FIG. 6 is a diagram for explaining the second embodiment of the present invention, and is a schematic diagram for explaining the embodiment in the case of performing the arc processing for shaping the line end portion. In this embodiment, assuming that the line width of the straight line 20 which is a graphic element is W, the dividing lines shown by the dotted line in the drawing for dividing the straight line 20 are the first, second, and
W / 2 from the boundary with the succeeding band in the third band
However, the positions are set to the positions y2 ', y3', and y4 'in front. That is, when the arc processing is performed on the line end portion, an arc having a radius of W / 2 is drawn at the position of the line end portion, so that the end portion of the actually drawn area is W more than the line end position. It projects by / 2. Therefore, if the end points of the line are located in the area between the line preceding by W / 2 from the boundary of each band and the boundary line of the band, when the line is divided by the boundary line, it is drawn by arc processing. The part that should be played will fall on the next band, so that part will be missing. Therefore, if the division is performed at the position shown by the dotted line in FIG. 6, such a problem of the missing line end does not occur. In this embodiment, the bitmap expansion process covers two bands, but it is clear that the processing speed is significantly improved as compared with the conventional case where the entire region is covered. From these facts, according to the present system, the processing speed of bitmap expansion can be significantly improved as compared with the conventional system.

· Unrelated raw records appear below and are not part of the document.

/-- A write that meets the checks sets the settings, changes ENABLE, then does what its HALT and FORM say. -/
theorem wrgCtlWrite_passes {s : State} {v : W32} (h : RingCtlPasses s v) :
    wrgCtlWrite s v = ringCtlCommand s v (ringCtlSwitch s v (ringCtlSet s v)) := by
  have noPart : ¬ (bit v 4 && !formed s) = true := by
    rw [Bool.and_eq_true]
    rintro ⟨h4, free⟩
    simp [(h.form h4).1] at free
  have noState : ¬ (bit v 4 && (!(s.wrg.state == 0 || s.wrg.state == 6) || !bit v 0) ||
      bit v 7 && s.wrg.state != 5) = true := by
    rw [h.noRestart, Bool.false_and, Bool.or_false, Bool.and_eq_true]
    rintro ⟨h4, bad⟩
    obtain ⟨-, state, enable⟩ := h.form h4
    rcases state with e | e <;> simp [e, enable] at bad
  have noDir : ¬ (383 < (v.extractLsb' 19 9).toNat || (bit v 0 && ringFrame (v.extractLsb' 19 9).toNat)) = true := by
    rw [h.notRing, Bool.and_false]
    simpa using h.inCupboard
  have noLive : ¬ (ringLive s && (bit v 0 != s.wrg.enable || v.extractLsb' 19 9 != s.wrg.dirMb || bit v 2 != s.wrg.east ||
      bit v 3 != s.wrg.west)) = true := by
    rw [Bool.and_eq_true]
    rintro ⟨live, change⟩
    obtain ⟨enable, dirMb, east, west⟩ := h.live live
    simp [enable, dirMb, east, west] at change
  have noRestart (b : Bool) : ¬ (bit v 7 && b) = true := by simp [h.noRestart]
  have noHomeBad : ¬ (bit v 7 && !bit v 6 && homeBad s) = true := by simp [h.noRestart]
  calc wrgCtlWrite s v
      = ringCtlCommand s v (ringCtlSwitch s v (if bit v 7 then { ringCtlSet s v with own := { s.own with
          stage := { s.own.stage with staged := { s.own.stage.staged with restart := some (bit v 6) } } } }
          else ringCtlSet s v)) :=
        (if_neg noPart).trans <| (if_neg (noRestart _)).trans <| (if_neg noState).trans <| (if_neg noDir).trans <|
          (if_neg noLive).trans <| (if_neg noHomeBad).trans rfl
    _ = ringCtlCommand s v (ringCtlSwitch s v (ringCtlSet s v)) := by rw [h.noRestart]; rfl

/-- With the settings as they stand, only the HALT and the FORM act. -/
theorem wrgCtlWrite_same {s : State} {v : W32} (h : RingCtlPasses s v) (same : RingCtlSame s v) :
    wrgCtlWrite s v = ringCtlCommand s v s := by
  rw [wrgCtlWrite_passes h, ringCtlSet_same same, ringCtlSwitch, if_pos (by simp [same.enable])]

/-- A bit set besides, of no setting, leaves the settings as they stand. -/
theorem RingCtlSame.or {s : State} {v : W32} (h : RingCtlSame s v) {m : W32} (m0 : bit m 0 = false) (m2 : bit m 2 = false)
    (m3 : bit m 3 = false) (md : m.extractLsb' 19 9 = 0#9) : RingCtlSame s (v ||| m) := by
  have dirMb : (v ||| m).extractLsb' 19 9 = s.wrg.dirMb := by rw [BitVec.extractLsb'_or, md, h.dirMb, BitVec.or_zero]
  exact ⟨by simp [h.enable, m0], dirMb, by simp [h.east, m2], by simp [h.west, m3]⟩

/-- A write of the settings as they stand, without RESTART, meets the checks where its FORM does. -/
theorem RingCtlSame.passes {s : State} {v : W32} (h : RingCtlSame s v) (noRestart : bit v 7 = false)
    (inCupboard : s.wrg.dirMb.toNat ≤ 383) (notRing : ringFrame s.wrg.dirMb.toNat = false)
    (form : bit v 4 = true → formed s = true ∧ (s.wrg.state = 0 ∨ s.wrg.state = 6) ∧ s.wrg.enable = true) :
    RingCtlPasses s v :=
  ⟨fun h4 => by rw [h.enable]; exact form h4, noRestart, by rwa [h.dirMb], by rwa [h.dirMb], fun _ => h⟩

theorem wrgCtl_reachable (s : State) : regReachable s 0x60000 = true := rfl

theorem exec_form {s : State} {via : Via} (hw : mayWrite s via = true) (v : W32) :
    exec (.form via v) s = .next (wrgCtlWrite s (v ||| 0x10)) :=
  congrArg Host.Outcome.next (guarded_accepted _ hw (wrgCtl_reachable s))

/-- FORM outside a formed partition: NOPART (Table 3-14). -/
theorem wrgCtlWrite_noPartition {s : State} {v : W32} (h4 : bit v 4 = true) (free : formed s = false) :
    wrgCtlWrite s v = wrgErr s 6 := if_pos (by simp [h4, free])

/-! ### Refusals (R111) -/

@[simp] theorem refuse_state (s : State) (cause : BitVec 4) (send : Bool) : (refuse s cause send).wrg.state = 6 := by
  unfold refuse
  cases send
  · rfl
  · exact congrArg Wrg.state (sendAll_wrg _ _ _)

@[simp] theorem refuse_cause (s : State) (cause : BitVec 4) (send : Bool) : (refuse s cause send).wrg.cause = cause := by
  unfold refuse
  cases send
  · rfl
  · exact congrArg Wrg.cause (sendAll_wrg _ _ _)

/-- A refusal: the state, the cause, and the memory left alone. -/
theorem refuse_refused (s : State) (cause : BitVec 4) (send : Bool) : (refuse s cause send).wrg.state = 6 ∧
    (refuse s cause send).wrg.cause = cause ∧ (refuse s cause send).mem = s.mem :=
  ⟨refuse_state s cause send, refuse_cause s cause send, (refuse_frame s cause send).2⟩

theorem formationRefusal_forming {s : State} (cause : Nat) (h : s.wrg.state = 1 ∨ s.wrg.state = 2) :
    formationRefusal s cause = refuse s (BitVec.ofNat 4 cause) false := if_pos (by simpa using h)

/-! ### The directory is read -/

theorem homeRead_glb (s : State) (g a n : Nat) : (homeRead s g a n).glb = s.glb := by
  have read := (noteRead_cupboardOnly s a n none readerWrg).glb
  unfold homeRead
  dsimp only
  split
  · exact read
  · exact read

The present invention is not limited to the above embodiment, and the position of the dividing line, the number of divisions, etc. can be set arbitrarily.

[0015]

As described above, according to the present invention,
Prior to expanding to bitmap data, each graphic element is divided by one or more specific dividing lines, and vector data is generated for each divided element, so the expansion area of the graphic element is reduced and The processing speed of expansion can be greatly improved.

[Brief description of drawings]

FIG. 1 is a functional block diagram of a bitmap expansion system according to a first embodiment of the present invention.

FIG. 2 is a schematic diagram showing a plotter command input to the system.

FIG. 3 is a flowchart showing a vector data conversion process in the system.

FIG. 4 is a schematic diagram showing division positions of graphic elements in the system.

FIG. 5 is a schematic diagram showing how vector data is divided in the same system.

FIG. 6 is a schematic diagram showing division positions of graphic elements in the bitmap expansion system according to the second example of the present invention.

[Explanation of symbols]

1 ... Interface circuit, 2 ... Input data buffer,
3 ... Command analysis unit, 4 ... Vector data conversion unit, 4a ...
Vector division unit, 5 ... Vector data buffer, 6 ... Bit map expansion unit, 7 ... Bit map memory.

Claims (2)

[Claims] 1. A bitmap expansion method in which image information corresponding to one drawing is divided into a plurality of bands, and vector data of graphic elements is expanded into bitmap data for each band, wherein each graphic element Is divided by a specific one or a plurality of dividing lines, vector data is generated for each of the divided graphic elements, and the vector data is expanded into bitmap data. .. 2. When the total number of the bands is N and the line width of the graphic element is W, the dividing line of the graphic element is a boundary line between the second band and the succeeding band in the (N-1) th band. 2. The bitmap expansion method according to claim 1, wherein the divided graphic elements are set to the front side from W / 2 to W / 2, and each of the divided graphic elements extends over two bands.